START Data supplied

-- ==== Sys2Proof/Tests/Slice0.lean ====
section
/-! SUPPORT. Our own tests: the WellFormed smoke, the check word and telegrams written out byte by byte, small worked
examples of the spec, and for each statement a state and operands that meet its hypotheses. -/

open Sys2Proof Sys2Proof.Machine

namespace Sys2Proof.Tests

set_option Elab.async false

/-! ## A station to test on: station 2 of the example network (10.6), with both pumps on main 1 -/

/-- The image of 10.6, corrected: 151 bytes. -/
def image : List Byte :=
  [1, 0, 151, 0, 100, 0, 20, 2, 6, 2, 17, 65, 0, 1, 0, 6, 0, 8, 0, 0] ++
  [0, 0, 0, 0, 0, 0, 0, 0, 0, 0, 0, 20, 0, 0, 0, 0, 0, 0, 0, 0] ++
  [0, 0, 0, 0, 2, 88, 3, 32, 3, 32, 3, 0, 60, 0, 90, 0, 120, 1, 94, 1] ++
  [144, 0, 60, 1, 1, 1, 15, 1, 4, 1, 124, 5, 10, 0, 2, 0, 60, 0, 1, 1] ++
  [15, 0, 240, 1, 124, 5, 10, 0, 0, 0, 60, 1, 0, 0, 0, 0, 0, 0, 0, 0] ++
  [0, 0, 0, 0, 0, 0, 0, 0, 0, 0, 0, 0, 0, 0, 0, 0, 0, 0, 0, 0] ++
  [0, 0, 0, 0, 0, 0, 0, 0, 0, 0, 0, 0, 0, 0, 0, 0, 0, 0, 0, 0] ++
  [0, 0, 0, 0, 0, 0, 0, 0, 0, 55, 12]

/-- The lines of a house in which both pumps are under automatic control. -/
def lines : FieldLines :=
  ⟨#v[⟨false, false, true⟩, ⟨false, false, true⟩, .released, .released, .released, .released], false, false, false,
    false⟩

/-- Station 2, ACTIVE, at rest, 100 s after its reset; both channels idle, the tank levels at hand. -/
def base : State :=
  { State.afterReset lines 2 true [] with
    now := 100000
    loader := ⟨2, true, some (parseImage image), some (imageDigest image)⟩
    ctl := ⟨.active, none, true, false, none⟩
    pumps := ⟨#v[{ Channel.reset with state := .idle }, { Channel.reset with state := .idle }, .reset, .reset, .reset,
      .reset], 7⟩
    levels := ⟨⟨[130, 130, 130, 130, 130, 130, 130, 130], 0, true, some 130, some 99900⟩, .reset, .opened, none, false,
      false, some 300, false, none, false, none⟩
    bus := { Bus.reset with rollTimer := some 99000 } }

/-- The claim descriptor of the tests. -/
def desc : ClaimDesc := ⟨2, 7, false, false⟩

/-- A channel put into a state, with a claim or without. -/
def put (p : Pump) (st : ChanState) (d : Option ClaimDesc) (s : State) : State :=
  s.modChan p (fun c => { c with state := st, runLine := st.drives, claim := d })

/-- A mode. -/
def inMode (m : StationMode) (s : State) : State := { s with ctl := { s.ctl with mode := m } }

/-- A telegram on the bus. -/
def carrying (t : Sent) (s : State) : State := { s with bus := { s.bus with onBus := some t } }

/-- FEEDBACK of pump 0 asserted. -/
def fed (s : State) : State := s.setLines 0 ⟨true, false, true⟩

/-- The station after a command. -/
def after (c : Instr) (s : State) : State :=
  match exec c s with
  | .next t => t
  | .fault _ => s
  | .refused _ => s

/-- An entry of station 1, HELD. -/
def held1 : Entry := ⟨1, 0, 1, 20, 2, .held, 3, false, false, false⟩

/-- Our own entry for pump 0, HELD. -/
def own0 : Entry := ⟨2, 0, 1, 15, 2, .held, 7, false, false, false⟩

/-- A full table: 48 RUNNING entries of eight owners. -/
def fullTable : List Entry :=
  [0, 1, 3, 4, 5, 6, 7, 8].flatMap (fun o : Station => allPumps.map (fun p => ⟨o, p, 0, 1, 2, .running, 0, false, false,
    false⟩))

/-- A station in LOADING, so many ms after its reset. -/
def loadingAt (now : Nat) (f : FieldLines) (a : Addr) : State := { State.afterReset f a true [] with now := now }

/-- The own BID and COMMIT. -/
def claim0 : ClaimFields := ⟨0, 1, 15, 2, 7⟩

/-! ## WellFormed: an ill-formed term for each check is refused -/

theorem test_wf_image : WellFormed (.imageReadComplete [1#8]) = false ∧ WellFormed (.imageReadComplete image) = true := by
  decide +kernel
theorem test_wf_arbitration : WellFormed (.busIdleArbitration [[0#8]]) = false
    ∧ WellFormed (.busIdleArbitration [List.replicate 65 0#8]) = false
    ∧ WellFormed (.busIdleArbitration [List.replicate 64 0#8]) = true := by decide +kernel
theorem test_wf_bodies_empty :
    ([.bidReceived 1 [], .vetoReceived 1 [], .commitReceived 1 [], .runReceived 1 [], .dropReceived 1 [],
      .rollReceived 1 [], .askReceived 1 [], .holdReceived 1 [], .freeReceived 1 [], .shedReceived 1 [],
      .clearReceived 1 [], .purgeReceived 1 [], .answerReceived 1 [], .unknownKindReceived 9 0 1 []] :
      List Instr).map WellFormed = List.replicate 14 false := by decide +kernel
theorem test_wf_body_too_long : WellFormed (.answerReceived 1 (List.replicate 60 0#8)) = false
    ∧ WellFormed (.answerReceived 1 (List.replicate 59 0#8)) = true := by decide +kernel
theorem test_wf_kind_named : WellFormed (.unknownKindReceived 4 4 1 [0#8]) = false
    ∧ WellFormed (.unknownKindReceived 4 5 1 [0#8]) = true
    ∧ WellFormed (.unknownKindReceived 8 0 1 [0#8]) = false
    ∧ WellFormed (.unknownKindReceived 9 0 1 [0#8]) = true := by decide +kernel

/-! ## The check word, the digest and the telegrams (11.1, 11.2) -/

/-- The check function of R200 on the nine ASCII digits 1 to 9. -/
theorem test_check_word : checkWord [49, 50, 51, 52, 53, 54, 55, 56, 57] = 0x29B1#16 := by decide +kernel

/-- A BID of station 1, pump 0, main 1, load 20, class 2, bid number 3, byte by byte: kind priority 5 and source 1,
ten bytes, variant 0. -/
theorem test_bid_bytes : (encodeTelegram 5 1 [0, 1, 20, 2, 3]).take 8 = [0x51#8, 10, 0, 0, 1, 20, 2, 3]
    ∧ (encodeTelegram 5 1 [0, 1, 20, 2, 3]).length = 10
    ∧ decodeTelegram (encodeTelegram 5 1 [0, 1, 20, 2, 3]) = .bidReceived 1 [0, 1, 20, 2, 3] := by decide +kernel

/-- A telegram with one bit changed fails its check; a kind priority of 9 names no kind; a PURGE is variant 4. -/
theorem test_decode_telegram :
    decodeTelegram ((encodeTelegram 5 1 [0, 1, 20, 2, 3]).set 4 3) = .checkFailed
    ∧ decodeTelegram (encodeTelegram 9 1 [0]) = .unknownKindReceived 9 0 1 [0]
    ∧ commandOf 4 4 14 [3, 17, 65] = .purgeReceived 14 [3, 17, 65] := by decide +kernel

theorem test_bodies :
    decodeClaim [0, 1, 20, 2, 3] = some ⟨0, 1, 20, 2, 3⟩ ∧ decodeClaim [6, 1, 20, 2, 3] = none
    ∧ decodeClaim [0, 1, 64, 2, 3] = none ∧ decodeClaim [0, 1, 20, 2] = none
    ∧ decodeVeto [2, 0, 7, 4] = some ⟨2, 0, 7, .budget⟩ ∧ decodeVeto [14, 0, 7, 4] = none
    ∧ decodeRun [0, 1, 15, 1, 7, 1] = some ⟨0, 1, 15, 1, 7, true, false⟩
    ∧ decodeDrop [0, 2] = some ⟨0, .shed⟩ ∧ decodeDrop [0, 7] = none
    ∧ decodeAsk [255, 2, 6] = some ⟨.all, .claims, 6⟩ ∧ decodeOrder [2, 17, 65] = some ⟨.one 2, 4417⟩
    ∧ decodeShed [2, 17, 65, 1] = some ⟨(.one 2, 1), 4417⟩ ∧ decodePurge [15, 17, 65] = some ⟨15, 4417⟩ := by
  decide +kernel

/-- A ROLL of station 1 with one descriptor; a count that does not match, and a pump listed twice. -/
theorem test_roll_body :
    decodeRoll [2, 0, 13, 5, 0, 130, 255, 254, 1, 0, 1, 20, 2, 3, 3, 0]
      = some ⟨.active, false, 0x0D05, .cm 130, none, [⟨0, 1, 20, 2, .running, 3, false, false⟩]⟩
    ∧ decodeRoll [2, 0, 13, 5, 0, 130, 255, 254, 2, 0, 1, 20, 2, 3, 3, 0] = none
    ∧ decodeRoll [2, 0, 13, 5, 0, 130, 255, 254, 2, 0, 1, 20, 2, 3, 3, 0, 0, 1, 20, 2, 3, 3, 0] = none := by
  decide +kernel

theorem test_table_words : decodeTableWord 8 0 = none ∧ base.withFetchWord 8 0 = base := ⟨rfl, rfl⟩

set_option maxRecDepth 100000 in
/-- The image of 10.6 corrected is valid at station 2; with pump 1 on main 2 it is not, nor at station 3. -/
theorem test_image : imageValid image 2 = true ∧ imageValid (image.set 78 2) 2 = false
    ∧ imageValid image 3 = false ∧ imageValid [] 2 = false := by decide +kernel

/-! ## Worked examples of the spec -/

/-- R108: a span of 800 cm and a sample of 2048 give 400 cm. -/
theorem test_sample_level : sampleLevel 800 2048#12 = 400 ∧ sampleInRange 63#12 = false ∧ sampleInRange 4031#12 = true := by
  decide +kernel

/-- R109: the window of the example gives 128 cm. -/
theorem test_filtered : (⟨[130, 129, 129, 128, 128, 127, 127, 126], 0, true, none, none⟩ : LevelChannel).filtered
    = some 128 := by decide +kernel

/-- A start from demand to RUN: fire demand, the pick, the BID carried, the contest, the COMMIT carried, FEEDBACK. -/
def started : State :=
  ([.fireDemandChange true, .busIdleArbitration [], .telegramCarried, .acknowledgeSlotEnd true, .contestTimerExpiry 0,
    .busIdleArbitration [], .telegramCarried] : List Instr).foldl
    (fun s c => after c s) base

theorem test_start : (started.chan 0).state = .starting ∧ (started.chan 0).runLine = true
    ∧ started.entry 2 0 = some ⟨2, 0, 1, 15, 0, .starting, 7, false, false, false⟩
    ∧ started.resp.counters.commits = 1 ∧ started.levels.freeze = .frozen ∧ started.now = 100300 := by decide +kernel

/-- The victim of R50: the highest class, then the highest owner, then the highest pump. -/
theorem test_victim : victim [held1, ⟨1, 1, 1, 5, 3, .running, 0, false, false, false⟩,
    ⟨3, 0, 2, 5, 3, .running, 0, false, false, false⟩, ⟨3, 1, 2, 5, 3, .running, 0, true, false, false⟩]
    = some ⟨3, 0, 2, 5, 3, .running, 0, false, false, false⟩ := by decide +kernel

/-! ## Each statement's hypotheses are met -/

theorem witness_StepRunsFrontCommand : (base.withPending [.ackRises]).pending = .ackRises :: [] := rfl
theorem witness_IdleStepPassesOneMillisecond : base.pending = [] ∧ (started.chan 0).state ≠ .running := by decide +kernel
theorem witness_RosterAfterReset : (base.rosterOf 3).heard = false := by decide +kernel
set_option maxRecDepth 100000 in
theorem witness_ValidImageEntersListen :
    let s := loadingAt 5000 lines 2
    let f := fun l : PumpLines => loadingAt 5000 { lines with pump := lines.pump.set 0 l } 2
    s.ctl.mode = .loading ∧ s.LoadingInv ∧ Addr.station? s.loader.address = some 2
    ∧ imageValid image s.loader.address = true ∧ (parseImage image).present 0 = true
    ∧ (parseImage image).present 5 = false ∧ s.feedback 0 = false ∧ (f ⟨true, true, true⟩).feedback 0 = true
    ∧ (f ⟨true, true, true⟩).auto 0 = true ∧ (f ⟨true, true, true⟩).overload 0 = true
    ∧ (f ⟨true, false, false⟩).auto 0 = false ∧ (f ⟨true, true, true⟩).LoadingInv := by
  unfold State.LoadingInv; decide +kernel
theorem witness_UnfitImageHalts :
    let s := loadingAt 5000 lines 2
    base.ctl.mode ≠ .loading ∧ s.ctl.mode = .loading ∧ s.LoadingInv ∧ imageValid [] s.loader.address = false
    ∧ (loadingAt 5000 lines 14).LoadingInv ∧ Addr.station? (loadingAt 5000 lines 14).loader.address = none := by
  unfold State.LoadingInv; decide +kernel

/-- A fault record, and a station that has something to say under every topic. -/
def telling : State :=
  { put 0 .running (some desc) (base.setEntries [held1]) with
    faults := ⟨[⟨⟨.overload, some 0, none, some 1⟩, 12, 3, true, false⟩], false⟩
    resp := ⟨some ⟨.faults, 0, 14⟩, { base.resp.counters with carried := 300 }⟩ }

END Data supplied

→ Your assignment:
Look above for the line with "def started : State" and the line with "(fun s c => after c s) base"; transcribe both and all lines in between, exactly, and nothing else.

→ Answer for the task:
def started : State :=
  ([.fireDemandChange true, .busIdleArbitration [], .telegramCarried, .acknowledgeSlotEnd true, .contestTimerExpiry 0,
    .busIdleArbitration [], .telegramCarried] : List Instr).foldl
    (fun s c => after c s) base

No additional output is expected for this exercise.